As I grow in my service to women, becoming a primary provider, I do not want to lose touch with the women I serve. I do not want to just "catch" babies. This is what serving as a doula to women, beginning with the first birth I attended in 1988, has taught me:
When I am with a woman at birth, my personal and professional experience tells me to go to the pain, embrace it and transform it. I have never experienced or seen distractions and avoidance work. Rather, I move with the woman and am with her in the moment. I breathe with her. Each and every contraction. We work with where the baby is at and completely visualize that baby in it's journey down and out. Where is it now? What corner does it need to navigate at that moment? How can the woman adjust her body to assist at that time for better passage?
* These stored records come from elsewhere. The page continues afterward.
-- ==== Sys2Proof/Machine/Step.lean ====
section
/-!
DEFINITION. One step of the block: it takes the command at the front of its queue; with an empty queue one nanosecond of
toll time passes (spec/01 R26).
-/
namespace Sys2Proof.Machine

/-- Take the command at the front of the queue; on an empty queue, let a nanosecond pass (assumption 4). -/
def step (s : State) : Host.Outcome State Fault Refusal :=
  match s.pending with
  | [] => .next s.tick
  | c :: rest => exec c { s with pending := rest }

/-- The state with the command a table word spells in front of its queue; no row of the table gives its command bits. -/
def State.withFetchWord (s : State) (nbits w : Nat) : State :=
  match Sys2Proof.decodeTableWord nbits w with
  | some c => { s with pending := c :: s.pending }
  | none => s

end Sys2Proof.Machine
end

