-- ==== Sys2Proof/Certificates/Slice0/Obligations.lean ====
section
/-!
DEFINITION. The statements for the provers.  Each formalises rules of spec/ named in its docstring; a clause that rests
on a choice of the model says so and names its log entry.
-/
open Sys2Proof Sys2Proof.Machine

/-- A step takes the command at the front of the queue and runs it on the rest; with an empty queue a nanosecond of toll time
passes (the model's choice, assumption 4). -/
def Obligations.StepTakesFrontCommand : Prop :=
  (∀ (c : Instr) (rest : List Instr) (s : State),
      step { s with pending := c :: rest } = exec c { s with pending := rest }) ∧
  ∀ s : State, s.pending = [] → step s = .next s.tick

/-- A core instruction whose core cannot execute a slot (no running context, halted, stopped, held, an exception before the
slot, an ISLD still copying, or a router a beat behind) changes nothing (R64, R65, R72, R76, R86; the reading of an unmet
precondition is the model's, assumption 6).  R58, R60, R67: operands the tables exclude raise ILLEGAL_INSTR at the
instruction's own slot and change nothing else: a WAITB count outside 1 to 4,096, an immediate operation without an
immediate form or with a shift count above 31, an address the CSR table does not list, a CSRW of a read-only CSR, a branch
or loop offset off an instruction word, a transfer length outside 1 to 2,048, and an odd register pair or pair 0. -/
def Obligations.EarlyAndExcludedInstructions : Prop :=
  (∀ (i : Instr) (c : Nat) (s : State), coreOf i = some c → s.canIssue c = false → exec i s = .next s) ∧
  (∀ (c : Nat) (s : State), s.canIssue c = true → ∀ i : Instr,
     ((∃ imm : Word, i = .waitb c imm ∧ (imm = 0#32 ∨ 4096 < imm.toNat)) ∨
      (∃ op rd rs1, ∃ imm : Word, i = .scalarAluImmediate c op rd rs1 imm ∧
         (aluHasImm op = false ∨ (aluIsShift op = true ∧ 31 < imm.toNat))) ∨
      (∃ rd, ∃ imm : Word, i = .csrr c rd imm ∧ (s.core c).csrValue s.toll imm.toNat = none) ∨
      (∃ rs1, ∃ imm : Word, i = .csrw c rs1 imm ∧ (s.core c).csrWrite imm.toNat ((s.core c).getS rs1) = none) ∨
      (∃ cond rs1 rs2, ∃ off : Word, i = .branch c cond rs1 rs2 off ∧ off.toNat % 8 ≠ 0) ∨
      (∃ rs1, ∃ off : Word, i = .loop c rs1 off ∧ (off.toNat % 8 ≠ 0 ∨ off.toInt < 8)) ∨
      (∃ rp rl tag n, i = .sbld c rp rl tag n ∧ (n = 0 ∨ 2048 < n)) ∨
      (∃ rp rl tag n, i = .sbst c rp rl tag n ∧ (n = 0 ∨ 2048 < n)) ∨
      (∃ rp rl n, i = .isld c rp rl n ∧ (n = 0 ∨ 2048 < n)) ∨
      (∃ d a, i = .mtos c d a ∧ (d % 2 = 1 ∨ d = 0)) ∨
      (∃ d a, i = .stom c d a ∧ (a % 2 = 1 ∨ a = 0))) →
     ∃ k', exec i s = .next (s.setCore c k') ∧ (s.core c).Raised k' .illegalInstr 0)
What breath is most helpful to meet the pain and intensity of the contraction head on, go into that pain and melt it away, transforming it and then moving on to the next that will come in a few minutes. If she clenches, stiffens, tries to run away and fights the pain, it hurts more and slows down the progress of the baby being born. Greet the pain, breathe into it, feel where it's at, transform it, move on. Over and over and over again. Rest in between. Bask in knowing the baby has moved forward a little bit more and that you have faced things and moved through them consciously, courageously, with full awareness. The body, when in sync, produces endorphins to help" lubricate" the sensation of pain, making the woman better able to cope. That natural mechanism is only kicked in by working with the pain long enough without fighting or running away from it. It creates calm and peace in the woman.
Before active, yet involuntary, pushing begins there is a transition stage. It is rapid, constant, wave after wave of contractions without let up. The woman often loses her bearings, can feel panicky, wants to run away, feels nauseous, wants to throw up, doesn't think she can bear anymore. But she can and she will. She will breathe faster, meet each wave, pant, stay very, very focused, not run away from the intensity, but increase hers to match. She needs lots and lots of support during this brief and intense unrelenting wave of pain.
And then, when the body has expanded to it's full to allow this new life to emerge, there is a quiet, peaceful, restful time. We call this being "complete." A time to regroup before the hard work of really getting that baby out. Then this overwhelming force takes over. A woman can not fight it. She has to go with it and work with it in order to bring this new being into the light. It is active and all consuming. It's always two steps forward, one step back. If she fights it, there will be little progress and the baby may go into distress. Violent measures may be needed to forcefully rip the baby from the birth passage. If the woman listens to and works with her strong body urges to push the baby out, the baby will descend and be born. But, it's always two steps forward, one step back. Baby emerges, then slides back. Baby emerges, then back again. Finally, the baby emerges and does not retreat. One more push, just one more, and the head emerges. It is the most magical and most frightening moment. The head alone is visible. It is bluish grey, lifeless, not breathing. Caught in this moment between life and death. Then, another surge of energy and force and the entire body is expelled. A new life has been born.
Death, too, must be embraced for the transition to occur with grace and peacefulness. Breathing changes to meet each stage of the process. If death is not accepted, if one fights it, it becomes a gross, hideous anomaly. It is not dignified. If allowed, accepted, supported at each and every stage, it becomes just another passage from one existence into another. Yes, morphine is given to suppress the pain, but simultaneously it heightens the person's awareness of what is really important to them. They conserve and expend their energy purposefully, consciously according to the needs at the time. If one does not accept that the person is dying and tries to distract or carry on as usual, they impair the process and make it into an ugly phenomena. Acceptance, going with the flow of the moment, embracing the transformation turns it into something beautiful.
Living is the same. I do not do distraction well. I do not do avoidance well. I am a Doula. I am with a person, beside them, present for them, breathing with them, feeling with them. Embracing the pain of change, knowing that crisis is an inevitable part of the process, and that the opportunity for growing and creating a new life, a new reality is on the horizon, waiting to emerge. I can not do distraction with you. I am here to walk with you, to be by your side, to breathe with you, to face the situation and transform it and you into something new, more beautiful, stronger, wiser than before. It's just what I do.
This is the essence of being with a woman as she breathes life into the world. I do not want to lose those roots. That is the vision. That is the plan. To bring all my 50 years of wisdom forward and add to it new wisdom and experience.